THE DATA —

-- ==== Sys2Proof/Machine/Step.lean ====
section
/-! DEFINITION. One step of the machine: the host's next access, or the running operation (10_state.md R20), and the
placing of an instruction to be fetched next. -/

namespace Sys2Proof.Machine

/-- One step. -/
def step (s : State) : Host.Outcome State Fault Refusal :=
  match (nextTurn s).1 with
  | .host => hostTurn (nextTurn s).2
  | .sequencer => runSequencer (nextTurn s).2

/-- `s` with the instruction of opcode-table bits `w` where `step` fetches next (log 2). -/
def State.withFetchWord (s : State) (nbits w : Nat) : State := placeTableWord s nbits w

end Sys2Proof.Machine
end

WHAT YOU HAVE TO DO —
Please restate, exactly as written, the line that holds "One step. -/" and all remaining lines of the data above, and only those.

RESULT OF THE EXERCISE —
/-- One step. -/
def step (s : State) : Host.Outcome State Fault Refusal :=
  match (nextTurn s).1 with
  | .host => hostTurn (nextTurn s).2
  | .sequencer => runSequencer (nextTurn s).2

/-- `s` with the instruction of opcode-table bits `w` where `step` fetches next (log 2). -/
def State.withFetchWord (s : State) (nbits w : Nat) : State := placeTableWord s nbits w

end Sys2Proof.Machine
end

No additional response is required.